Bericht des ÖTTV-Pressereferenten Wolfgang Paulik:


 
Liu Jia weiter souverän
 
Konnte man die ersten beiden Runden noch als lockere Aufwärmübungen bezeichnen, zeigte sich Österreichs Tischtennis-Nummer eins Liu Jia auch im ersten richtigen Härtetest von ihrer besten Seite. Italiens Nikoleta Stefanova, im Regelfall ein echter Prüfstein, konnte "Susi" in keiner Phase gefährlich werden und musste die Überlegenheit der 28-jährigen Froschbergerin beim 4:0 (4,10,7,3) anerkennen. Knapp lediglich Satz zwei, den die Österreicherin im Nachspiel mit 12:10 für sich entscheiden konnte. In Durchgang drei leistet sich Liu Jia dann zwar eine kleine schöpferische Pause, als ihre Gegnerin von 3:7 auf 7:7 ausgleichen konnte legte sie aber wieder einen Gang und holte sich durch vier Puntgewinne in Folge auch diesen Satz. Damit war der Widerstand der Italienerin gebrochen, mir einem abschlißenden 11:3 fixierte sie den Aufstieg ins Achtelfinale. Hier geht es heute abend (Beginn 19:10 Uhr) gegen die Luxemburgerin Ni Xian Lian, die sich gegen Iveta Vacenovska, Teamkollegin von Liu Jia bei Froschberg, duchsetzen konnte. Die 47(!) jährige Ni, Mannschaftsweltmeisterin 1983 und Einzeleuropameisterin 1998 und 2002, ist auf Grund ihrer unangenehmen Spielweise immer noch brandgefährlich und konnte Liu Jia unter anderem bei der EM 2007 in Belgrad besiegen.
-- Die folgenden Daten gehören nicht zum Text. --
@[simp] theorem Cycle.read_params : ((x.read p k).st).params = x.st.params := rfl
@[simp] theorem Cycle.read_program : ((x.read p k).st).program = x.st.program := rfl
@[simp] theorem Cycle.read_pcBase : ((x.read p k).st).pcBase = x.st.pcBase := rfl
@[simp] theorem Cycle.read_regs : ((x.read p k).st).regs = x.st.regs := rfl
@[simp] theorem Cycle.read_mem : ((x.read p k).st).mem = x.st.mem := rfl
@[simp] theorem Cycle.read_pc : ((x.read p k).st).pc = x.st.pc := rfl
@[simp] theorem Cycle.read_npc : ((x.read p k).st).npc = x.st.npc := rfl
@[simp] theorem Cycle.read_nextIsDelayslot : ((x.read p k).st).nextIsDelayslot = x.st.nextIsDelayslot := rfl
@[simp] theorem Cycle.read_clk : ((x.read p k).st).clk = x.st.clk := rfl
@[simp] theorem Cycle.read_globalClk : ((x.read p k).st).globalClk = x.st.globalClk := rfl
@[simp] theorem Cycle.read_currentShard : ((x.read p k).st).currentShard = x.st.currentShard := rfl
@[simp] theorem Cycle.read_exited : ((x.read p k).st).exited = x.st.exited := rfl
@[simp] theorem Cycle.read_exitCode : ((x.read p k).st).exitCode = x.st.exitCode := rfl
@[simp] theorem Cycle.read_mode : ((x.read p k).st).mode = x.st.mode := rfl
@[simp] theorem Cycle.read_opcodeCounts : ((x.read p k).st).opcodeCounts = x.st.opcodeCounts := rfl
@[simp] theorem Cycle.read_cpuEvents : ((x.read p k).st).cpuEvents = x.st.cpuEvents := rfl
@[simp] theorem Cycle.read_familyEvents : ((x.read p k).st).familyEvents = x.st.familyEvents := rfl
@[simp] theorem Cycle.read_outgoing : ((x.read p k).st).outgoing = x.st.outgoing := rfl
@[simp] theorem Cycle.read_hostAnswers : ((x.read p k).st).hostAnswers = x.st.hostAnswers := rfl
@[simp] theorem Cycle.read_shardOracle : ((x.read p k).st).shardOracle = x.st.shardOracle := rfl
@[simp] theorem Cycle.read_draws : ((x.read p k).st).draws = x.st.draws := rfl

end

/-! ### Reading an operand -/

section
variable (x : Cycle) (p : Position) (o : Src)

@[simp] theorem Cycle.readSrc_params : ((x.readSrc p o).st).params = x.st.params := by cases o <;> rfl
@[simp] theorem Cycle.readSrc_program : ((x.readSrc p o).st).program = x.st.program := by cases o <;> rfl
@[simp] theorem Cycle.readSrc_pcBase : ((x.readSrc p o).st).pcBase = x.st.pcBase := by cases o <;> rfl
@[simp] theorem Cycle.readSrc_regs : ((x.readSrc p o).st).regs = x.st.regs := by cases o <;> rfl
@[simp] theorem Cycle.readSrc_mem : ((x.readSrc p o).st).mem = x.st.mem := by cases o <;> rfl
@[simp] theorem Cycle.readSrc_pc : ((x.readSrc p o).st).pc = x.st.pc := by cases o <;> rfl
@[simp] theorem Cycle.readSrc_npc : ((x.readSrc p o).st).npc = x.st.npc := by cases o <;> rfl
@[simp] theorem Cycle.readSrc_nextIsDelayslot : ((x.readSrc p o).st).nextIsDelayslot = x.st.nextIsDelayslot := by cases o <;> rfl
@[simp] theorem Cycle.readSrc_clk : ((x.readSrc p o).st).clk = x.st.clk := by cases o <;> rfl
@[simp] theorem Cycle.readSrc_globalClk : ((x.readSrc p o).st).globalClk = x.st.globalClk := by cases o <;> rfl
@[simp] theorem Cycle.readSrc_currentShard : ((x.readSrc p o).st).currentShard = x.st.currentShard := by cases o <;> rfl
@[simp] theorem Cycle.readSrc_exited : ((x.readSrc p o).st).exited = x.st.exited := by cases o <;> rfl
@[simp] theorem Cycle.readSrc_exitCode : ((x.readSrc p o).st).exitCode = x.st.exitCode := by cases o <;> rfl
@[simp] theorem Cycle.readSrc_mode : ((x.readSrc p o).st).mode = x.st.mode := by cases o <;> rfl
@[simp] theorem Cycle.readSrc_opcodeCounts : ((x.readSrc p o).st).opcodeCounts = x.st.opcodeCounts := by cases o <;> rfl
@[simp] theorem Cycle.readSrc_cpuEvents : ((x.readSrc p o).st).cpuEvents = x.st.cpuEvents := by cases o <;> rfl
@[simp] theorem Cycle.readSrc_familyEvents : ((x.readSrc p o).st).familyEvents = x.st.familyEvents := by cases o <;> rfl
@[simp] theorem Cycle.readSrc_outgoing : ((x.readSrc p o).st).outgoing = x.st.outgoing := by cases o <;> rfl
@[simp] theorem Cycle.readSrc_hostAnswers : ((x.readSrc p o).st).hostAnswers = x.st.hostAnswers := by cases o <;> rfl
@[simp] theorem Cycle.readSrc_shardOracle : ((x.readSrc p o).st).shardOracle = x.st.shardOracle := by cases o <;> rfl
@[simp] theorem Cycle.readSrc_draws : ((x.readSrc p o).st).draws = x.st.draws := by cases o <;> rfl

end

/-! ### A write access -/

section
variable (x : Cycle) (p : Position) (k : Nat) (v : Word)

@[simp] theorem Cycle.write_params : ((x.write p k v).st).params = x.st.params := rfl
@[simp] theorem Cycle.write_program : ((x.write p k v).st).program = x.st.program := rfl
@[simp] theorem Cycle.write_pcBase : ((x.write p k v).st).pcBase = x.st.pcBase := rfl
@[simp] theorem Cycle.write_pc : ((x.write p k v).st).pc = x.st.pc := rfl
@[simp] theorem Cycle.write_npc : ((x.write p k v).st).npc = x.st.npc := rfl
@[simp] theorem Cycle.write_nextIsDelayslot : ((x.write p k v).st).nextIsDelayslot = x.st.nextIsDelayslot := rfl
@[simp] theorem Cycle.write_clk : ((x.write p k v).st).clk = x.st.clk := rfl
@[simp] theorem Cycle.write_globalClk : ((x.write p k v).st).globalClk = x.st.globalClk := rfl
@[simp] theorem Cycle.write_currentShard : ((x.write p k v).st).currentShard = x.st.currentShard := rfl
@[simp] theorem Cycle.write_exited : ((x.write p k v).st).exited = x.st.exited := rfl
@[simp] theorem Cycle.write_exitCode : ((x.write p k v).st).exitCode = x.st.exitCode := rfl
@[simp] theorem Cycle.write_mode : ((x.write p k v).st).mode = x.st.mode := rfl
@[simp] theorem Cycle.write_opcodeCounts : ((x.write p k v).st).opcodeCounts = x.st.opcodeCounts := rfl
@[simp] theorem Cycle.write_cpuEvents : ((x.write p k v).st).cpuEvents = x.st.cpuEvents := rfl
@[simp] theorem Cycle.write_familyEvents : ((x.write p k v).st).familyEvents = x.st.familyEvents := rfl
@[simp] theorem Cycle.write_outgoing : ((x.write p k v).st).outgoing = x.st.outgoing := rfl
@[simp] theorem Cycle.write_hostAnswers : ((x.write p k v).st).hostAnswers = x.st.hostAnswers := rfl
@[simp] theorem Cycle.write_shardOracle : ((x.write p k v).st).shardOracle = x.st.shardOracle := rfl
@[simp] theorem Cycle.write_draws : ((x.write p k v).st).draws = x.st.draws := rfl

end

/-! ### A link write -/

section
variable (x : Cycle) (a : Nat)

@[simp] theorem Cycle.link_params : ((x.link a).st).params = x.st.params := by unfold Cycle.link; split <;> rfl
@[simp] theorem Cycle.link_program : ((x.link a).st).program = x.st.program := by unfold Cycle.link; split <;> rfl
@[simp] theorem Cycle.link_pcBase : ((x.link a).st).pcBase = x.st.pcBase := by unfold Cycle.link; split <;> rfl
@[simp] theorem Cycle.link_pc : ((x.link a).st).pc = x.st.pc := by unfold Cycle.link; split <;> rfl
@[simp] theorem Cycle.link_npc : ((x.link a).st).npc = x.st.npc := by unfold Cycle.link; split <;> rfl
@[simp] theorem Cycle.link_nextIsDelayslot : ((x.link a).st).nextIsDelayslot = x.st.nextIsDelayslot := by unfold Cycle.link; split <;> rfl
@[simp] theorem Cycle.link_clk : ((x.link a).st).clk = x.st.clk := by unfold Cycle.link; split <;> rfl
@[simp] theorem Cycle.link_globalClk : ((x.link a).st).globalClk = x.st.globalClk := by unfold Cycle.link; split <;> rfl
@[simp] theorem Cycle.link_currentShard : ((x.link a).st).currentShard = x.st.currentShard := by unfold Cycle.link; split <;> rfl
@[simp] theorem Cycle.link_exited : ((x.link a).st).exited = x.st.exited := by unfold Cycle.link; split <;> rfl
@[simp] theorem Cycle.link_exitCode : ((x.link a).st).exitCode = x.st.exitCode := by unfold Cycle.link; split <;> rfl
@[simp] theorem Cycle.link_mode : ((x.link a).st).mode = x.st.mode := by unfold Cycle.link; split <;> rfl
@[simp] theorem Cycle.link_opcodeCounts : ((x.link a).st).opcodeCounts = x.st.opcodeCounts := by unfold Cycle.link; split <;> rfl
@[simp] theorem Cycle.link_cpuEvents : ((x.link a).st).cpuEvents = x.st.cpuEvents := by unfold Cycle.link; split <;> rfl
@[simp] theorem Cycle.link_familyEvents : ((x.link a).st).familyEvents = x.st.familyEvents := by unfold Cycle.link; split <;> rfl
@[simp] theorem Cycle.link_outgoing : ((x.link a).st).outgoing = x.st.outgoing := by unfold Cycle.link; split <;> rfl
@[simp] theorem Cycle.link_hostAnswers : ((x.link a).st).hostAnswers = x.st.hostAnswers := by unfold Cycle.link; split <;> rfl
@[simp] theorem Cycle.link_shardOracle : ((x.link a).st).shardOracle = x.st.shardOracle := by unfold Cycle.link; split <;> rfl
@[simp] theorem Cycle.link_draws : ((x.link a).st).draws = x.st.draws := by unfold Cycle.link; split <;> rfl

end

/-! ### A handler's accesses -/

section
variable (x : Cycle) (k : Word)

@[simp] theorem Cycle.hostRead_params : ((x.hostRead k).st).params = x.st.params := rfl
@[simp] theorem Cycle.hostRead_program : ((x.hostRead k).st).program = x.st.program := rfl
@[simp] theorem Cycle.hostRead_pcBase : ((x.hostRead k).st).pcBase = x.st.pcBase := rfl
@[simp] theorem Cycle.hostRead_pc : ((x.hostRead k).st).pc = x.st.pc := rfl
@[simp] theorem Cycle.hostRead_npc : ((x.hostRead k).st).npc = x.st.npc := rfl
@[simp] theorem Cycle.hostRead_nextIsDelayslot : ((x.hostRead k).st).nextIsDelayslot = x.st.nextIsDelayslot := rfl
@[simp] theorem Cycle.hostRead_clk : ((x.hostRead k).st).clk = x.st.clk := rfl
@[simp] theorem Cycle.hostRead_globalClk : ((x.hostRead k).st).globalClk = x.st.globalClk := rfl
@[simp] theorem Cycle.hostRead_currentShard : ((x.hostRead k).st).currentShard = x.st.currentShard := rfl
@[simp] theorem Cycle.hostRead_exited : ((x.hostRead k).st).exited = x.st.exited := rfl
@[simp] theorem Cycle.hostRead_exitCode : ((x.hostRead k).st).exitCode = x.st.exitCode := rfl
@[simp] theorem Cycle.hostRead_mode : ((x.hostRead k).st).mode = x.st.mode := rfl
@[simp] theorem Cycle.hostRead_opcodeCounts : ((x.hostRead k).st).opcodeCounts = x.st.opcodeCounts := rfl
@[simp] theorem Cycle.hostRead_cpuEvents : ((x.hostRead k).st).cpuEvents = x.st.cpuEvents := rfl
@[simp] theorem Cycle.hostRead_familyEvents : ((x.hostRead k).st).familyEvents = x.st.familyEvents := rfl
@[simp] theorem Cycle.hostRead_outgoing : ((x.hostRead k).st).outgoing = x.st.outgoing := rfl
@[simp] theorem Cycle.hostRead_hostAnswers : ((x.hostRead k).st).hostAnswers = x.st.hostAnswers := rfl
@[simp] theorem Cycle.hostRead_shardOracle : ((x.hostRead k).st).shardOracle = x.st.shardOracle := rfl
@[simp] theorem Cycle.hostRead_regs : (x.hostRead k).st.regs = x.st.regs := rfl
@[simp] theorem Cycle.hostRead_mem : (x.hostRead k).st.mem = x.st.mem := rfl

end

section
variable (x : Cycle) (e : Word × Word)

@[simp] theorem Cycle.hostWrite_params : ((x.hostWrite e).st).params = x.st.params := rfl
@[simp] theorem Cycle.hostWrite_program : ((x.hostWrite e).st).program = x.st.program := rfl
@[simp] theorem Cycle.hostWrite_pcBase : ((x.hostWrite e).st).pcBase = x.st.pcBase := rfl
@[simp] theorem Cycle.hostWrite_pc : ((x.hostWrite e).st).pc = x.st.pc := rfl
@[simp] theorem Cycle.hostWrite_npc : ((x.hostWrite e).st).npc = x.st.npc := rfl
@[simp] theorem Cycle.hostWrite_nextIsDelayslot : ((x.hostWrite e).st).nextIsDelayslot = x.st.nextIsDelayslot := rfl
@[simp] theorem Cycle.hostWrite_clk : ((x.hostWrite e).st).clk = x.st.clk := rfl
@[simp] theorem Cycle.hostWrite_globalClk : ((x.hostWrite e).st).globalClk = x.st.globalClk := rfl
@[simp] theorem Cycle.hostWrite_currentShard : ((x.hostWrite e).st).currentShard = x.st.currentShard := rfl
@[simp] theorem Cycle.hostWrite_exited : ((x.hostWrite e).st).exited = x.st.exited := rfl
@[simp] theorem Cycle.hostWrite_exitCode : ((x.hostWrite e).st).exitCode = x.st.exitCode := rfl
@[simp] theorem Cycle.hostWrite_mode : ((x.hostWrite e).st).mode = x.st.mode := rfl
@[simp] theorem Cycle.hostWrite_opcodeCounts : ((x.hostWrite e).st).opcodeCounts = x.st.opcodeCounts := rfl
@[simp] theorem Cycle.hostWrite_cpuEvents : ((x.hostWrite e).st).cpuEvents = x.st.cpuEvents := rfl
@[simp] theorem Cycle.hostWrite_familyEvents : ((x.hostWrite e).st).familyEvents = x.st.familyEvents := rfl
@[simp] theorem Cycle.hostWrite_outgoing : ((x.hostWrite e).st).outgoing = x.st.outgoing := rfl
@[simp] theorem Cycle.hostWrite_hostAnswers : ((x.hostWrite e).st).hostAnswers = x.st.hostAnswers := rfl
@[simp] theorem Cycle.hostWrite_shardOracle : ((x.hostWrite e).st).shardOracle = x.st.shardOracle := rfl

end

section
variable (x : Cycle) (e : HostAccess)

@[simp] theorem Cycle.hostAccess_params : ((x.hostAccess e).st).params = x.st.params := by cases e <;> rfl
@[simp] theorem Cycle.hostAccess_program : ((x.hostAccess e).st).program = x.st.program := by cases e <;> rfl
@[simp] theorem Cycle.hostAccess_pcBase : ((x.hostAccess e).st).pcBase = x.st.pcBase := by cases e <;> rfl
@[simp] theorem Cycle.hostAccess_pc : ((x.hostAccess e).st).pc = x.st.pc := by cases e <;> rfl
@[simp] theorem Cycle.hostAccess_npc : ((x.hostAccess e).st).npc = x.st.npc := by cases e <;> rfl
@[simp] theorem Cycle.hostAccess_nextIsDelayslot : ((x.hostAccess e).st).nextIsDelayslot = x.st.nextIsDelayslot := by cases e <;> rfl
@[simp] theorem Cycle.hostAccess_clk : ((x.hostAccess e).st).clk = x.st.clk := by cases e <;> rfl
@[simp] theorem Cycle.hostAccess_globalClk : ((x.hostAccess e).st).globalClk = x.st.globalClk := by cases e <;> rfl
@[simp] theorem Cycle.hostAccess_currentShard : ((x.hostAccess e).st).currentShard = x.st.currentShard := by cases e <;> rfl
@[simp] theorem Cycle.hostAccess_exited : ((x.hostAccess e).st).exited = x.st.exited := by cases e <;> rfl
@[simp] theorem Cycle.hostAccess_exitCode : ((x.hostAccess e).st).exitCode = x.st.exitCode := by cases e <;> rfl
@[simp] theorem Cycle.hostAccess_mode : ((x.hostAccess e).st).mode = x.st.mode := by cases e <;> rfl
@[simp] theorem Cycle.hostAccess_opcodeCounts : ((x.hostAccess e).st).opcodeCounts = x.st.opcodeCounts := by cases e <;> rfl
@[simp] theorem Cycle.hostAccess_cpuEvents : ((x.hostAccess e).st).cpuEvents = x.st.cpuEvents := by cases e <;> rfl
@[simp] theorem Cycle.hostAccess_familyEvents : ((x.hostAccess e).st).familyEvents = x.st.familyEvents := by cases e <;> rfl
@[simp] theorem Cycle.hostAccess_outgoing : ((x.hostAccess e).st).outgoing = x.st.outgoing := by cases e <;> rfl
@[simp] theorem Cycle.hostAccess_hostAnswers : ((x.hostAccess e).st).hostAnswers = x.st.hostAnswers := by cases e <;> rfl
@[simp] theorem Cycle.hostAccess_shardOracle : ((x.hostAccess e).st).shardOracle = x.st.shardOracle := by cases e <;> rfl

end

/-! ### The end of a cycle -/

section
variable (x : Cycle) (r : Retire)

@[simp] theorem Cycle.retire_params : (x.retire r).params = x.st.params := rfl
@[simp] theorem Cycle.retire_program : (x.retire r).program = x.st.program := rfl
@[simp] theorem Cycle.retire_pcBase : (x.retire r).pcBase = x.st.pcBase := rfl
@[simp] theorem Cycle.retire_regs : (x.retire r).regs = x.st.regs := rfl
@[simp] theorem Cycle.retire_mem : (x.retire r).mem = x.st.mem := rfl
@[simp] theorem Cycle.retire_currentShard : (x.retire r).currentShard = x.st.currentShard := rfl
@[simp] theorem Cycle.retire_exited : (x.retire r).exited = x.st.exited := rfl
@[simp] theorem Cycle.retire_exitCode : (x.retire r).exitCode = x.st.exitCode := rfl
@[simp] theorem Cycle.retire_mode : (x.retire r).mode = x.st.mode := rfl
@[simp] theorem Cycle.retire_touched : (x.retire r).touched = x.st.touched := rfl
@[simp] theorem Cycle.retire_localAccess : (x.retire r).localAccess = x.st.localAccess := rfl
@[simp] theorem Cycle.retire_localMem : (x.retire r).localMem = x.st.localMem := rfl
@[simp] theorem Cycle.retire_outgoing : (x.retire r).outgoing = x.st.outgoing := rfl
@[simp] theorem Cycle.retire_hostAnswers : (x.retire r).hostAnswers = x.st.hostAnswers := rfl
@[simp] theorem Cycle.retire_shardOracle : (x.retire r).shardOracle = x.st.shardOracle := rfl
@[simp] theorem Cycle.retire_draws : (x.retire r).draws = x.st.draws := rfl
Das Auskam hingegen für Li Qiangbing, Angstgegnerin Georgina Pota (Ungarn) war beim 1:4 (-12,-7,5,-7,-8) neuerlich nicht zu biegen.
 
Liu Jia nach Abwehr von vier Matchbällen im Viertelfinale
 
Zu einem Siebensatzkrimi auf des Messers Schneide entwickelte sich das Achtelfinalspiel von Liu Jia bei den Europameisterschaften in Ostrau. 3:1 führte die Österreicherin gegen die 47(!)-jährige Ni Xia Lian bereits in Sätzen, musste aber in weiterer Folge den Ausgleich hinnehmen und stand im Entscheidungssatz bei 6:10 unmittelbar vor dem Aus. Bei aller Routine ihrer Gegnerin, die 1983(!) als Nummer zwei der Welt bereits Mannschafteweltmeisterin war und nach ihrer Einbürgerung in Luxemburg 1998 und 2002 Einzeleuropameisterin wurde, fightete "Susi" zurück, holte Punkt für Punkt auf und verwandelte bei 11:10 ihren ersten Matchball zum kaum mehr für möglich gehaltenen 4:3-Erfolg (6,7,-7,9,-8,-7,10). Morgen Samstag geht es für die symphatische Linzerin daher bereits um eine mögliche Medaille, Gegnerin im Viertelfinale ist die Deutsche Kristin Silbereisen, die sich gegen die als Nummer zwei gesetzte Shen Yanfei überraschend durchsetzen konnte.
 
"Ich bin überglücklich, dass ich dieses Spiel noch gewinnen konnte. Am Anfang hat sie mit meiner Taktik nichts anfangen können, nach zwei Sätzen hat sie sich aber besser darauf eingestellt. Sie hat mir sehr viel in Rückhand gespielt, dadurch bekam ich wieder Schmerzen in meinem Ellbogen. Im letzten Satz habe ich dann wieder mehr mit der Vorhand punkten können. Dass es sich bei 6:10 noch ausgegangen ist war natürlich auch ein bißchen Glück. Aber ich habe einfach jeden Punkt konzentriert weitergespielt und nicht an den Spielstand gedacht.", freute sich die 28-jährige über den Viertelfinaleinzug.
 
3.Runde        Li Qiangbing - Georgina Pota (UNG)    1:4 (-12,-7,5,-7,-8)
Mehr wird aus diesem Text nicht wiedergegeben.